Stored data entries

::::::::

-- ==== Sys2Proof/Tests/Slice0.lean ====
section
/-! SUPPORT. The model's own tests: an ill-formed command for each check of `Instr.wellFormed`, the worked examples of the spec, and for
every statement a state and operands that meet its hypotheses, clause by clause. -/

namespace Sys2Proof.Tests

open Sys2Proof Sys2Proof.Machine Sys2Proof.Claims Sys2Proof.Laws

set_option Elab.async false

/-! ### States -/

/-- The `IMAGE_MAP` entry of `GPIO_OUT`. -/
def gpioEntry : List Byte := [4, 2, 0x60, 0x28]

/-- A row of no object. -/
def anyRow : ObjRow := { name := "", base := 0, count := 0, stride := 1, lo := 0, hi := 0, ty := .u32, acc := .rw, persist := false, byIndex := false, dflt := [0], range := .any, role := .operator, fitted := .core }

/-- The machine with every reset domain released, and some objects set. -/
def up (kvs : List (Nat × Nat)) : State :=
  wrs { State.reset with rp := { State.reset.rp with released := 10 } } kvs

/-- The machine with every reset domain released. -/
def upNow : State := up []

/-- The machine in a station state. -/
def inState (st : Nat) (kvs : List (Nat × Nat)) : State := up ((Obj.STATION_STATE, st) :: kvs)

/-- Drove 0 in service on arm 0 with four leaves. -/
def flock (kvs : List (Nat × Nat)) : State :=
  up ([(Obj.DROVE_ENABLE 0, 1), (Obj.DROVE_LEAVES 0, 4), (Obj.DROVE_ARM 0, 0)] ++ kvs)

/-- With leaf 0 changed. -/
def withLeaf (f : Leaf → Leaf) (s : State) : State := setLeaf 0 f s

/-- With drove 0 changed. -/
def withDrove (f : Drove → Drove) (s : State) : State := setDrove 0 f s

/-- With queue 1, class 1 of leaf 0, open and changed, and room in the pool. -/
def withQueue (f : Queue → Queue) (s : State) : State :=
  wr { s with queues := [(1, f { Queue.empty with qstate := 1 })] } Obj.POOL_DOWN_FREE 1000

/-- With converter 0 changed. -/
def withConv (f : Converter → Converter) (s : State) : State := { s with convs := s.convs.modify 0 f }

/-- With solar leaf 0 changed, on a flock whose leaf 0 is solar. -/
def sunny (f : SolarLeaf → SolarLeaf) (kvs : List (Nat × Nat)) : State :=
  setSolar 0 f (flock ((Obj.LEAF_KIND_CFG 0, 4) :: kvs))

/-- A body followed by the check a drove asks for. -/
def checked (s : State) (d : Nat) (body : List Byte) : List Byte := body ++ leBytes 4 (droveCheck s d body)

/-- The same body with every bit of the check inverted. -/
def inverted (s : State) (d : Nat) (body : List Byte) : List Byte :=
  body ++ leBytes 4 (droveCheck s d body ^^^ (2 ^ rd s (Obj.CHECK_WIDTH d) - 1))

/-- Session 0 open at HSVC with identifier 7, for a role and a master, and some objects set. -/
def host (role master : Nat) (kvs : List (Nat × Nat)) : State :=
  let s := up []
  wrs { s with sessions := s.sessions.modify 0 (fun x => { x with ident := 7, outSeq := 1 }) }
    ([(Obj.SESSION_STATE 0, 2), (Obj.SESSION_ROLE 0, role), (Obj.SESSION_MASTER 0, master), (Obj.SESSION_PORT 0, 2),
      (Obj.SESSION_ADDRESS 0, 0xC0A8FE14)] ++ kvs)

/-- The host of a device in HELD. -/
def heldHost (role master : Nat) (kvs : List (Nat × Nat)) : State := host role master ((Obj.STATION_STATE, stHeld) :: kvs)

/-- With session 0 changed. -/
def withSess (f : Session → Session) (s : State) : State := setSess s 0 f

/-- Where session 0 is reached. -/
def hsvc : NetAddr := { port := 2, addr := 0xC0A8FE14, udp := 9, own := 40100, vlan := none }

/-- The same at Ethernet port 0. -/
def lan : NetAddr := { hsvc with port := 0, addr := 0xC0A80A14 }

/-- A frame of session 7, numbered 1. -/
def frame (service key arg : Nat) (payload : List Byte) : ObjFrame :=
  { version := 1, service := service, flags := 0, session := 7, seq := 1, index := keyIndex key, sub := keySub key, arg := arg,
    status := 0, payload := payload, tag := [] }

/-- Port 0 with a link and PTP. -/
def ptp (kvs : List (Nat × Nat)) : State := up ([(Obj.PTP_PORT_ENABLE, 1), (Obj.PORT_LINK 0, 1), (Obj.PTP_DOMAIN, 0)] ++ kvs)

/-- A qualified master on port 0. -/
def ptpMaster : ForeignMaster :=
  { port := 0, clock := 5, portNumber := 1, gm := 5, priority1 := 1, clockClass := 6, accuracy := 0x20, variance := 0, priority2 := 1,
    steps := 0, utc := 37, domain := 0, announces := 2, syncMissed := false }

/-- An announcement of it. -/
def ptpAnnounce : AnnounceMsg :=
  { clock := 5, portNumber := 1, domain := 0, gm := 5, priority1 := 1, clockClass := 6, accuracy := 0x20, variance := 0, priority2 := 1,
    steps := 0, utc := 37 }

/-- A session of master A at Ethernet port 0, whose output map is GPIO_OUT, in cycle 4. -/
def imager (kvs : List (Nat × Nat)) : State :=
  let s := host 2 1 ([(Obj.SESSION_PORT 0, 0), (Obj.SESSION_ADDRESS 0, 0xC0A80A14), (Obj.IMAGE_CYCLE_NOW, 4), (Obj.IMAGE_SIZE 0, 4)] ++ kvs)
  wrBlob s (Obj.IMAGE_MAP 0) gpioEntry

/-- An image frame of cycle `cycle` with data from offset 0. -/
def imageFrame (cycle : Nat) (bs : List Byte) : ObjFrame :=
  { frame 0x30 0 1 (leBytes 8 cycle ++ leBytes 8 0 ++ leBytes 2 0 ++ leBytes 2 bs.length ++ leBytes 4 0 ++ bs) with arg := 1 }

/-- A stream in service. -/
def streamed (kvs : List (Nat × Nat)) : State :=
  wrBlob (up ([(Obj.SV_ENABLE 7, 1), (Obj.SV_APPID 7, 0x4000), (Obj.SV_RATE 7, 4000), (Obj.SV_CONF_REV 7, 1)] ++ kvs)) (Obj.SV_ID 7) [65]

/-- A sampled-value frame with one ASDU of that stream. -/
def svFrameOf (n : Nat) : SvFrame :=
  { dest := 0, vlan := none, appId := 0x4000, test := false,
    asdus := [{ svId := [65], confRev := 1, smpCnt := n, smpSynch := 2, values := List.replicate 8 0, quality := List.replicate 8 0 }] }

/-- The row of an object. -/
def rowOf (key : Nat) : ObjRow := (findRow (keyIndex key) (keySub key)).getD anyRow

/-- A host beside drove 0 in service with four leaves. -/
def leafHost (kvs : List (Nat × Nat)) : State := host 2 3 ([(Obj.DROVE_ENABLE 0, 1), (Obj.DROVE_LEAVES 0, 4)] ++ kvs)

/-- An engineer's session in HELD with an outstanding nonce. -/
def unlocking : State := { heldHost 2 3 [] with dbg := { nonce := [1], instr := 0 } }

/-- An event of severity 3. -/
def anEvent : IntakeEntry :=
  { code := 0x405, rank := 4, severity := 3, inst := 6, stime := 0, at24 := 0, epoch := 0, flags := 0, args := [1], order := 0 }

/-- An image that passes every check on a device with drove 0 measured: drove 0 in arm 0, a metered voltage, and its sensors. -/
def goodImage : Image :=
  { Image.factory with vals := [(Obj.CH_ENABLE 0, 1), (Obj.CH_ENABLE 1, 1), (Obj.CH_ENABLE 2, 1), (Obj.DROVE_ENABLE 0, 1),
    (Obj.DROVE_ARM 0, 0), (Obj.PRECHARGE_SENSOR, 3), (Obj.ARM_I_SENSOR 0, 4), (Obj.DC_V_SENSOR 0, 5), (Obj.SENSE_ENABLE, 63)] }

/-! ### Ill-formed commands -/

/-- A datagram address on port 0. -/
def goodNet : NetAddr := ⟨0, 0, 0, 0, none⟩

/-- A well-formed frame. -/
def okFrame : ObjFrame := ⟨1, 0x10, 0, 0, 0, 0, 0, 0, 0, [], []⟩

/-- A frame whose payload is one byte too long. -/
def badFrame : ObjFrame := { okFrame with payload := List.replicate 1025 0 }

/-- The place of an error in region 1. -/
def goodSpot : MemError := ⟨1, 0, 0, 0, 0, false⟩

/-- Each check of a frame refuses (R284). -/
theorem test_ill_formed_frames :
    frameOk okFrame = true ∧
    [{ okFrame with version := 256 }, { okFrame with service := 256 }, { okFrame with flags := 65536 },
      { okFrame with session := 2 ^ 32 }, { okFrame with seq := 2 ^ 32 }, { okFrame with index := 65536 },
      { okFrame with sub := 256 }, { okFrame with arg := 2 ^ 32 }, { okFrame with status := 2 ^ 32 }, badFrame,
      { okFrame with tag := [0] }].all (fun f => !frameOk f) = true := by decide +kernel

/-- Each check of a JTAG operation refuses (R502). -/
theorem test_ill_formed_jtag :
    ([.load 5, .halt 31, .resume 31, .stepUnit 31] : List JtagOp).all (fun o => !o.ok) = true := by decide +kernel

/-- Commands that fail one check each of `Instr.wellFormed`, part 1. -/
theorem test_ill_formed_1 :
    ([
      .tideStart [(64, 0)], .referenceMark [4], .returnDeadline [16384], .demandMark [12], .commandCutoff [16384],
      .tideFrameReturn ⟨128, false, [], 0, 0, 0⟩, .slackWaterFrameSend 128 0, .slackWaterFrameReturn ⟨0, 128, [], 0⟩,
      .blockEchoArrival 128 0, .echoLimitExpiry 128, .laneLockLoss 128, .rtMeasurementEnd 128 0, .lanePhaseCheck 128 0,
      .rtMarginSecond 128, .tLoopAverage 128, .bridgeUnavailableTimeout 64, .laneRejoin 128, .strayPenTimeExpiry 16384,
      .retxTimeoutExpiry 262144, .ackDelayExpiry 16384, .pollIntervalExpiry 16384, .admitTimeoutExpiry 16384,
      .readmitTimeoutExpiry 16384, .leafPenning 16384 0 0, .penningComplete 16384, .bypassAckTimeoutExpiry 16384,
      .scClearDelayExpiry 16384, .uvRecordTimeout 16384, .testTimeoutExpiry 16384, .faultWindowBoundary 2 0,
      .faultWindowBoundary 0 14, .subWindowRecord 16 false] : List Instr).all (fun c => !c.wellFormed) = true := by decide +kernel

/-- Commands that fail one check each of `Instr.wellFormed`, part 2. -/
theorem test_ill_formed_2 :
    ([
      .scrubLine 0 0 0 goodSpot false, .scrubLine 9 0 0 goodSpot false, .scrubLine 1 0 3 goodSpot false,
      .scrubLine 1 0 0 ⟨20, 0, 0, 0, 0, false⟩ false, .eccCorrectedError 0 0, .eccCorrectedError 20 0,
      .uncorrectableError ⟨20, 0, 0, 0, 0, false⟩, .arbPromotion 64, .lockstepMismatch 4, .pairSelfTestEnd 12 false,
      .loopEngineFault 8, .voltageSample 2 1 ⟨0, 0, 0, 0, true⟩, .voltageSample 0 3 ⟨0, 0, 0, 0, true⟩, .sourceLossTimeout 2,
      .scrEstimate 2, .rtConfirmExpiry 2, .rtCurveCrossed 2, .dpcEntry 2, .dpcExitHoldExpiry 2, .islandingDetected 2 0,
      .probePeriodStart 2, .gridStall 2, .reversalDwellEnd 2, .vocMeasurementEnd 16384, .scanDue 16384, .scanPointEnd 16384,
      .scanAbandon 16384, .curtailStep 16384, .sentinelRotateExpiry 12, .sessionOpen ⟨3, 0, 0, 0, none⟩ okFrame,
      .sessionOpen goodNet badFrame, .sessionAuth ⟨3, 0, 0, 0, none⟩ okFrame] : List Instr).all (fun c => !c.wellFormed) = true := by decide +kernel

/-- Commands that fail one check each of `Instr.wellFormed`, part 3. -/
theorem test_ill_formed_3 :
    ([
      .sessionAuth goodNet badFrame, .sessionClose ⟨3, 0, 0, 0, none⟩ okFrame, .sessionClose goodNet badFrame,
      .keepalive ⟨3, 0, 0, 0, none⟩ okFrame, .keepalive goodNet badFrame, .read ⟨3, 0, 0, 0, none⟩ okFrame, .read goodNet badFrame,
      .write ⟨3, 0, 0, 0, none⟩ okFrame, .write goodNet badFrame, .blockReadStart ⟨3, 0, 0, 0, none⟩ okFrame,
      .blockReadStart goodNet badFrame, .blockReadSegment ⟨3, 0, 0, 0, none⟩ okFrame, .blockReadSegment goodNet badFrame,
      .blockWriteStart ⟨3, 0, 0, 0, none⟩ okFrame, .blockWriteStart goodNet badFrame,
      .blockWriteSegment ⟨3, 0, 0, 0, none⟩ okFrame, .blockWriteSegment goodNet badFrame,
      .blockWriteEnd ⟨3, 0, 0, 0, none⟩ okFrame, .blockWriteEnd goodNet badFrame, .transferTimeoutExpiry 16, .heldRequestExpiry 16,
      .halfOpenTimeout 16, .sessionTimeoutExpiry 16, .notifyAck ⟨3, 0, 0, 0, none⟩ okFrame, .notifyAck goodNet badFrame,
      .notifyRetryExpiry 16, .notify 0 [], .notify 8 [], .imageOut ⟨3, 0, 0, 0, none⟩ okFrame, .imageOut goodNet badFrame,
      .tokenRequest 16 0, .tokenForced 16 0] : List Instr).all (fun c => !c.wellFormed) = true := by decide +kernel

::::::::

What is required >> From the data above, show each line that contains "keySub".

Response >>
  { version := 1, service := service, flags := 0, session := 7, seq := 1, index := keyIndex key, sub := keySub key, arg := arg,
def rowOf (key : Nat) : ObjRow := (findRow (keyIndex key) (keySub key)).getD anyRow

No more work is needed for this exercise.